Saudi Arabia has set a high bar for any oil supply deal ahead of Wednesday’s Opec meeting in Vienna, as it attempts to put pressure on Iran and Iraq to accept a larger share of output cuts.

The oil production cartel is trying to reach an agreement to curb supplies for the first time since the financial crisis and put an end to a two-year downturn in crude prices.

Saudi Arabia, the group’s de facto leader, has offered to cut 4.5 per cent from its production levels of about 10.5m b/d in October, according to two people familiar with its thinking.

But, in turn, Iran must freeze its production at about 3.8m b/d, while all members must accept the use of third-party production figures published by Opec, the people said. On top of that there must also be participation from producers outside the group, such as Russia.

Iran, however, argues that only those countries that have increased production over the past two years, Saudi Arabia and its Gulf allies, should cut back now.

Saudi Arabia’s hardline stance risks a further drop in prices, which traders have warned could fall by almost a quarter should a deal to curb output not materialise after nine months of talks between the 14-member cartel.

“If Opec does not come up with a credible agreement to cut production on Wednesday, oil prices will end the year below $40 and be chasing down $30 early next year,” said David Hufton of PVM, a London-based oil brokerage.

Mr Hufton’s view echoed that of Torbjorn Tornqvist, chief executive of oil trader Gunvor Group, who told the Financial Times that prices could drop by $10 a barrel without a deal.

Brent crude oil, the international marker, rebounded from an early drop on Monday and rose $1.14 to $48.38 a barrel as Opec scrambled to salvage a deal.
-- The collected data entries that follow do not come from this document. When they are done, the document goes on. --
-- ==== Sys2Proof/Machine/State.lean ====
section
/-! DEFINITION. The state of the machine as plain data (10_state.md), the reasons a step can stop, and the machine
right after reset (70_reset_and_hazards.md R400, R401). -/

namespace Sys2Proof.Machine

/-- The privilege modes (R26). -/
inductive Priv where
  | u
  | s
  | m
  deriving DecidableEq, Repr, Inhabited

/-- The fields of `mstatus` that hold state (R33, R34). The other positions of the register are constants: read-only
zero, WPRI, or the read-only UXL and SXL; CsrFile.lean lays the word out. `mpp` is a mode, so its reserved value 2
cannot be held (R33). DESIGN CHOICE, safe (notes/assumptions/19.md). -/
structure Mstatus where
  sie : Bool
  mie : Bool
  spie : Bool
  mpie : Bool
  spp : Bool
  mpp : Priv
  mprv : Bool
  mxr : Bool
  tvm : Bool
  tw : Bool
  tsr : Bool
  deriving DecidableEq, Repr

/-- The implemented CSRs, the 24 rows of the table of R31. -/
inductive Csr where
  | sstatus | sie | stvec | sscratch | sepc | scause | stval | sip | satp
  | mstatus | misa | medeleg | mideleg | mie | mtvec | mscratch | mepc | mcause | mtval | mip
  | mvendorid | marchid | mimpid | mhartid
  deriving DecidableEq, Repr

/-- One access of the hart to an `IO` region, with its address, its width in bytes and its value (R77). -/
inductive IoEvent where
  | read (address width : Nat) (value : BitVec 64)
  | write (address width : Nat) (value : BitVec 64)
  deriving DecidableEq, Repr

/-- The bytes of `Main` memory that have a value (R29): pairs of an address and a byte, addresses strictly rising. An
address that is not listed has no value yet (notes/assumptions/5.md). -/
abbrev Memory := List Host.Cell

/-- What a byte of `Main` has been since the hart's last FENCE.I (R50 c, R84): every value it has held, `none` among them
being the time before it had one, and whether the hart itself has stored to it. -/
structure ByteHistory where
  held : List (Option Byte)
  stored : Bool
  deriving DecidableEq, Repr

/-- One hart of width `x` and the memory it runs on. -/
structure Hart (x : Xlen) where
  /-- The parameters; no step changes them (R2). -/
  cfg : Config x
  /-- `x0` to `x31`; entry 0 is never read or written (R20, R21). -/
  xs : Vector (XWord x) 32
  pc : XWord x
  priv : Priv
  mstatus : Mstatus
  medeleg : XWord x
  mideleg : XWord x
  mie : XWord x
  /-- The storage bits SEIP, STIP, SSIP of `mip`; its bits 11, 7 and 3 are the lines (R41). -/
  mipSoft : XWord x
  mtvec : XWord x
  mscratch : XWord x
  mepc : XWord x
  mcause : XWord x
  mtval : XWord x
  stvec : XWord x
  sscratch : XWord x
  sepc : XWord x
  scause : XWord x
  stval : XWord x
  /-- The hidden bit set by WFI (R50 b, R333). -/
  waiting : Bool
  mem : Memory
  /-- The bytes that the hart or another agent has written since the hart's last FENCE.I, each with what it has been since
  then (R50 c, R84, R86). Addresses strictly rising. -/
  history : List (Nat × ByteHistory)
  /-- The `IO` accesses so far, oldest first (R77). The model's own record: no instruction reads it. -/
  ioLog : List IoEvent
  /-- What the environment does in the current step (R50 a, R405): the lines as sampled, the free choices. -/
  now : StepInput
  /-- What the environment does in the steps to come; past its end it does anything (notes/assumptions/7.md). -/
  env : List StepInput
  /-- How many steps were begun: the model's own counter, the index of the free inputs. -/
  steps : Nat
  deriving DecidableEq, Repr

/-- The state of the machine: a hart of either width (R2, R20). -/
structure State where
  xlen : Xlen
  hart : Hart xlen
  deriving DecidableEq, Repr

/-- Why the machine stops. Both are the spec's "a read of it before it has been written is a fault of the model"
(R29, R400, 93_implementation_defined.md U10); no instruction stops for any other reason. -/
inductive Fault where
  /-- Raised by a load from a `Main` byte that neither the initial image nor a store has given a value. Safe: the
  hardware goes on with some value, and nothing is claimed of it. -/
  | loadOfUnwrittenByte
  /-- Raised by the fetch of an instruction from such a byte. Safe, for the same reason. -/
  | fetchOfUnwrittenByte
  deriving DecidableEq, Repr

/-- Why the machine has no meaning for an instruction. -/
inductive Refusal where
  /-- Raised by an arm of `exec` whose instruction has no meaning yet. There is none in this model. Safe. -/
  | notModelled (mnemonic : String)
  deriving DecidableEq, Repr

/-- The answer of a step or of a meaning. -/
abbrev Result := Host.Outcome State Fault Refusal

/-- The synchronous exceptions that can occur, with what their trap value is made of (60_exceptions.md R301). -/
inductive Exn (x : Xlen) where
  | instructionAddressMisaligned (target : XWord x)
  | instructionAccessFault (pc : XWord x)
  | illegalInstruction (inst : InstWord)
  | breakpoint
  | loadAddressMisaligned (ea : XWord x)
  | loadAccessFault (ea : XWord x)
  | storeAddressMisaligned (ea : XWord x)
  | storeAccessFault (ea : XWord x)
  | environmentCallFromU
  | environmentCallFromS
  | environmentCallFromM
  deriving DecidableEq, Repr

/-- The six interrupts (60_exceptions.md R330). -/
inductive Interrupt where
  | ssi | msi | sti | mti | sei | mei
  deriving DecidableEq, Repr

/-- How the rule of an instruction ends: with a result, with an exception that discards its writes (00_scope.md R10),
or with a stop of the model. -/
inductive Effect (x : Xlen) (α : Type) where
  | done (a : α)
  | raise (e : Exn x)
  | stop (f : Fault)
  deriving DecidableEq, Repr

/-- What the environment does before it has done anything: lines low, no writes. No step reads it, because every step begins
by taking an input. -/
def StepInput.quiet : StepInput where
  lines := ⟨false, false, false⟩
  agentBeforeFetch := []
  agentAfterFetch := []
  draws := ⟨0, .zero, .zero, false, []⟩

/-- The state right after reset, with the parameters, the initial memory image and the environment of a launch (R400,
R401, R403, R405). `priv`, `pc`, MIE, MPRV, `mcause`, `waiting` and the history have the spec's values; every other
register is zero and MPP the least privileged implemented mode. DESIGN CHOICE, unsafe (notes/assumptions/3.md,
notes/assumptions/4.md). -/
def State.launch (x : Xlen) (cfg : Config x) (image : Memory) (env : List StepInput) : State where
  xlen := x
  hart :=
    { cfg := cfg
      xs := Vector.replicate 32 0
      pc := cfg.resetPc
      priv := .m
      mstatus :=
        { sie := false, mie := false, spie := false, mpie := false, spp := false
          mpp := if cfg.hasU then .u else if cfg.hasS then .s else .m
          mprv := false, mxr := false, tvm := false, tw := false, tsr := false }
      medeleg := 0, mideleg := 0, mie := 0, mipSoft := 0
      mtvec := 0, mscratch := 0, mepc := 0, mcause := 0, mtval := 0
      stvec := 0, sscratch := 0, sepc := 0, scause := 0, stval := 0
      waiting := false
      mem := image
      history := []
      ioLog := []
      now := StepInput.quiet
      env := env
      steps := 0 }

/-- The machine right after reset: `XLEN` at its default 32 (92_eei_decisions.md D1), the parameters of
`Config.default`, and nothing loaded. -/
def State.reset : State := State.launch .rv32 (Config.default .rv32) [] []

end Sys2Proof.Machine
end

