-- ==== Sys2Proof/Machine/ControlTransfer.lean ====
section
/-! DEFINITION. Control transfer (46_control_transfer.md). -/

namespace Sys2Proof.Machine

/-- `jal` (R240). -/
def execJal (rd : Reg) (offset : BitVec 21) (s : State) : Result :=
  s.hart.settle (s.hart.linkTo rd (s.hart.pc + sextX s.xlen offset))

/-- `jalr` (R241): bit 0 of the sum is cleared, and the sum is made before `x[rd]` is written. -/
def execJalr (rd rs1 : Reg) (offset : BitVec 12) (s : State) : Result :=
  s.hart.settle (s.hart.linkTo rd ((s.hart.readX rs1 + sextX s.xlen offset) &&& ~~~1))

/-- `beq` (R242). -/
def execBeq (rs1 rs2 : Reg) (offset : BitVec 13) (s : State) : Result :=
  s.hart.settle (s.hart.branchIf (decide (s.hart.readX rs1 = s.hart.readX rs2)) offset)

/-- `bne` (R243). -/
def execBne (rs1 rs2 : Reg) (offset : BitVec 13) (s : State) : Result :=
  s.hart.settle (s.hart.branchIf (decide (s.hart.readX rs1 ≠ s.hart.readX rs2)) offset)

/-- `blt` (R244). -/
def execBlt (rs1 rs2 : Reg) (offset : BitVec 13) (s : State) : Result :=
  s.hart.settle (s.hart.branchIf (ltSigned (s.hart.readX rs1) (s.hart.readX rs2)) offset)

/-- `bge` (R245). -/
def execBge (rs1 rs2 : Reg) (offset : BitVec 13) (s : State) : Result :=
  s.hart.settle (s.hart.branchIf (!ltSigned (s.hart.readX rs1) (s.hart.readX rs2)) offset)

/-- `bltu` (R246). -/
def execBltu (rs1 rs2 : Reg) (offset : BitVec 13) (s : State) : Result :=
  s.hart.settle (s.hart.branchIf (ltUnsigned (s.hart.readX rs1) (s.hart.readX rs2)) offset)

/-- `bgeu` (R247). -/
def execBgeu (rs1 rs2 : Reg) (offset : BitVec 13) (s : State) : Result :=
  s.hart.settle (s.hart.branchIf (!ltUnsigned (s.hart.readX rs1) (s.hart.readX rs2)) offset)

end Sys2Proof.Machine
end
The Algerian and Venezuelan oil ministers flew to Moscow on Monday in a final attempt to persuade Russia to take part in the cuts.

At the same time, technical experts started another round of talks in Vienna to try to agree how much each member should cut.

How the production curbs will be distributed has dragged out between Opec members with no concrete agreement yet reached. An output target of 32.5m b/d would require a supply cut of 1.3m b/d.

Iran, which is recovering from years of western sanctions, believes that the Algiers accord laid out the case for the country to be exempt from any production deal in the same manner as conflict-ridden Nigeria and Libya. It is targeting production of at least 4m b/d.

“Saudis seem to have reneged on earlier promises,” Iran said through its state-news agency Mehr on Sunday.

Iraq, meanwhile, has reluctantly said that it will be part of any deal, but it has disputed the underlying figures from which any output curbs will be calculated

While some analysts see the tough Saudi line as brinkmanship ahead of the meeting, it has appeared less desperate to clinch a deal in recent days.

“The market will reach balance in 2017 even if there is no intervention by Opec,” said Khalid Al Falih, Saudi Arabia’s energy minister, on Sunday, flagging the possibility of leaving Vienna without a deal. “I think maintaining production at current levels is justifiable.”